Bourne Supremacy director and shaky camera superfan Paul Greengrass tackles the biggest hot button issue in America by making an action movie out of it. United 93 re-enacts the events aboard the fourth hi-jacked September 11th jet as its passengers attempted to retake the plane from terrorist hijackers. They weren’t able to save themselves, but they were able to save others. United Airlines Flight 93 nose dived into an empty field, instead of into the Whitehouse or the Pentagon.
Even years later, the wounds of September 11th remain raw. Osama Bin Laden is still free, the United States is still mired in Afghanistan, and though there hasn’t been another attack it’s hard to claim that we’re any safer now than we were then, though we’ve been slowly giving up freedoms under the pretense that doing so will make us safer. Whether that’s a good idea or not, you’ll have to decide for yourselves. This is a movie preview, not a political thesis.
But it’s hard to talk about United 93 without at least thinking about current world politics. Greengrass promises to avoid politics and focus on the smaller story of his movie, on the heroic actions of a few people on the worst day of their lives, rising to the occasion. Yet much of the story of Flight 93 remains speculation. All Greengrass can really offer us is his opinion of what happened on that day, based on whatever facts are available. Will his opinion of what happened replace realities of that day? Almost certainly. When people think World War II, these days they think of Saving Private Ryan, not something written in a stale history book.
Normally, I’m the first to stand up and say who cares about historical accuracy, just give me a good movie. But this wound is still so fresh; it’s so new, that accuracy in Greengrass’ depiction is key. It’s easy to make a movie about WWII or the Holocaust or Pearl Harbor 50 years after the fact. Time heals all wounds.
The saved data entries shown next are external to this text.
-- ==== Sys2Proof/Machine/Ops.lean ====
section
/-! DEFINITION. The named operations over the state: events, the output streams, the snapshot, errors (the exception
entry of this hardware), the dispatch step, and the host's register writes. -/

namespace Sys2Proof.Machine

open Sys2Proof

/-- `emit E` (R8): append an event. -/
def State.emit (e : Event) (s : State) : State := { s with ev := s.ev ++ [e] }

/-- Append bytes to the transmit stream in index order (R151). -/
def State.appendTx (bs : List Byte) (s : State) : State := { s with tx := s.tx ++ bs }

/-- The CRC engine's registers after a computation (R21, R22). Log entry 8. -/
def State.loadEngine (g : CrcEngine) (s : State) : State := { s with crc := g.crc, wk := g.wk }

/-- `Snapshot(DS)`: the whole bank at one instant (R58). -/
def State.snapshot (s : State) : DeviceState := s.ds

/-- "if hs = 0: hs <- 1 ; emit EV_HANDSHAKE" (R196, R25). -/
def State.markHandshake (s : State) : State :=
  bif s.hs then s else ({ s with hs := true } : State).emit .handshake

/-! ### Errors: the exception entry and return of this hardware

"An error saves no state, switches no mode, masks nothing and transfers control nowhere. Its whole effect is the row
of rule R210" (R216); "There is no return instruction because nothing was entered" (R217). -/

/-- The numeric code of a class, 1 to 5 for (a) to (e) (R210). -/
def ErrorClass.code : ErrorClass → Nat
  | .malformedFrame => 1
  | .unsupportedCommand => 2
  | .unsupportedIndex => 3
  | .transportFault => 4
  | .invalidNumeric => 5

/-- The classes whose row of R210 has an event: (d) and (e) only. -/
def ErrorClass.reported : ErrorClass → Bool
  | .malformedFrame => false
  | .unsupportedCommand => false
  | .unsupportedIndex => false
  | .transportFault => true
  | .invalidNumeric => true

/-- An error of a class with its detail: the event column of R210. -/
def State.raiseError (c : ErrorClass) (d : ErrorDetail) (s : State) : State :=
  bif c.reported then s.emit (.error c d) else s

/-! ### Sending -/

/-- The write fault of R214 in place of `Tx(T) ; emit EV_TX_FRAME(T)`: an unspecified number of bytes of `T` reaches
`tx`, then `EV_ERROR(4, write)`. The transport's fault is used up, and so is one free value. Log entry 4. -/
def State.failSend (T : List Byte) (s : State) : State :=
  ({ s with sendFails := false, freeIdx := s.freeIdx + 1 } : State).appendTx (T.take (Config.sentBeforeFault s.freeIdx))
    |>.raiseError .transportFault (.kind .onWrite)

/-- `Tx(T) ; emit EV_TX_FRAME(T)` (R151, R196), or the write fault that the transport puts in its place (R214). -/
def State.send (T : List Byte) (s : State) : State :=
  bif s.sendFails then s.failSend T else (s.appendTx T).emit (.txFrame T)

/-! ### The dispatch step -/

/-- What becomes of the dispatcher's result (the case analysis of R196). -/
def State.conclude (r : Reply) (s : State) : State :=
  match r with
  | .respond T engine => (s.loadEngine engine).send T
  | .noResponse => s
  | .error cop => s.raiseError .invalidNumeric (.cop cop)

/-- `DispatchStep(F)` (R196) with the command's rule as an argument: log the frame, mark the handshake, take one
snapshot, build the reply, conclude. One atomic step (R62). -/
def State.dispatchStep (command : DeviceState → List Byte → Reply) (F : List Byte) (s : State) : State :=
  let logged := (s.emit (.rxFrame F)).markHandshake
  logged.conclude (command logged.snapshot F)

/-! ### Host writes -/

/-- The fields of UPDATE written over the bank, all at once; fields not named keep their values (R192). -/
def DeviceState.apply (u : Update) (S : DeviceState) : DeviceState :=
  { addr := u.addr.getD S.addr
    sn := u.sn.getD S.sn
    w10 := u.w10.getD S.w10
    settling := u.settling.getD S.settling
    overload := u.overload.getD S.overload
    netMode := u.netMode.getD S.netMode
    status := u.status.getD S.status
    cnt4 := u.cnt4.getD S.cnt4
    cnt8 := u.cnt8.getD S.cnt8 }

/-- UPDATE of the bank (R192). -/
def State.updateDs (u : Update) (s : State) : State := { s with ds := s.ds.apply u }

/-- The writes of START: a new session with nothing received (R190, R241). -/
def State.openSession (s : State) : State := { s with isOpen := true, hs := false, rxbuf := [] }

/-- The write of STOP (R191). -/
def State.closeSession (s : State) : State := { s with isOpen := false }

/-- Write the receive buffer (R27). -/
def State.setRxbuf (b : List Byte) (s : State) : State := { s with rxbuf := b }

/-- The transport will fail the next send (R214, log entry 4). -/
def State.armSendFault (s : State) : State := { s with sendFails := true }

/-- The pending steps of the agents (R199, log entry 2). -/
def State.setInputs (l : List Input) (s : State) : State := { s with inputs := l }

end Sys2Proof.Machine
end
This wound hasn’t yet healed, and Greengrass is diving headfirst into a minefield by making a movie about what for most of us is the most traumatic event in the United States of America’s recent history.
Greengrass may be trying to pay tribute to the brave sacrifice of these heroes; he may simply be trying to help us remember. But it’s so soon, that no one has forgotten. We don’t need a reminder. Maybe the movie will be great, maybe it’ll be tasteful, maybe it’ll be a fitting tribute. Great. But does anyone want to see it? With the events set in motion by that day still unresolved, America may not be ready to relive any part of 9/11. Call me a coward, but I know I’m not.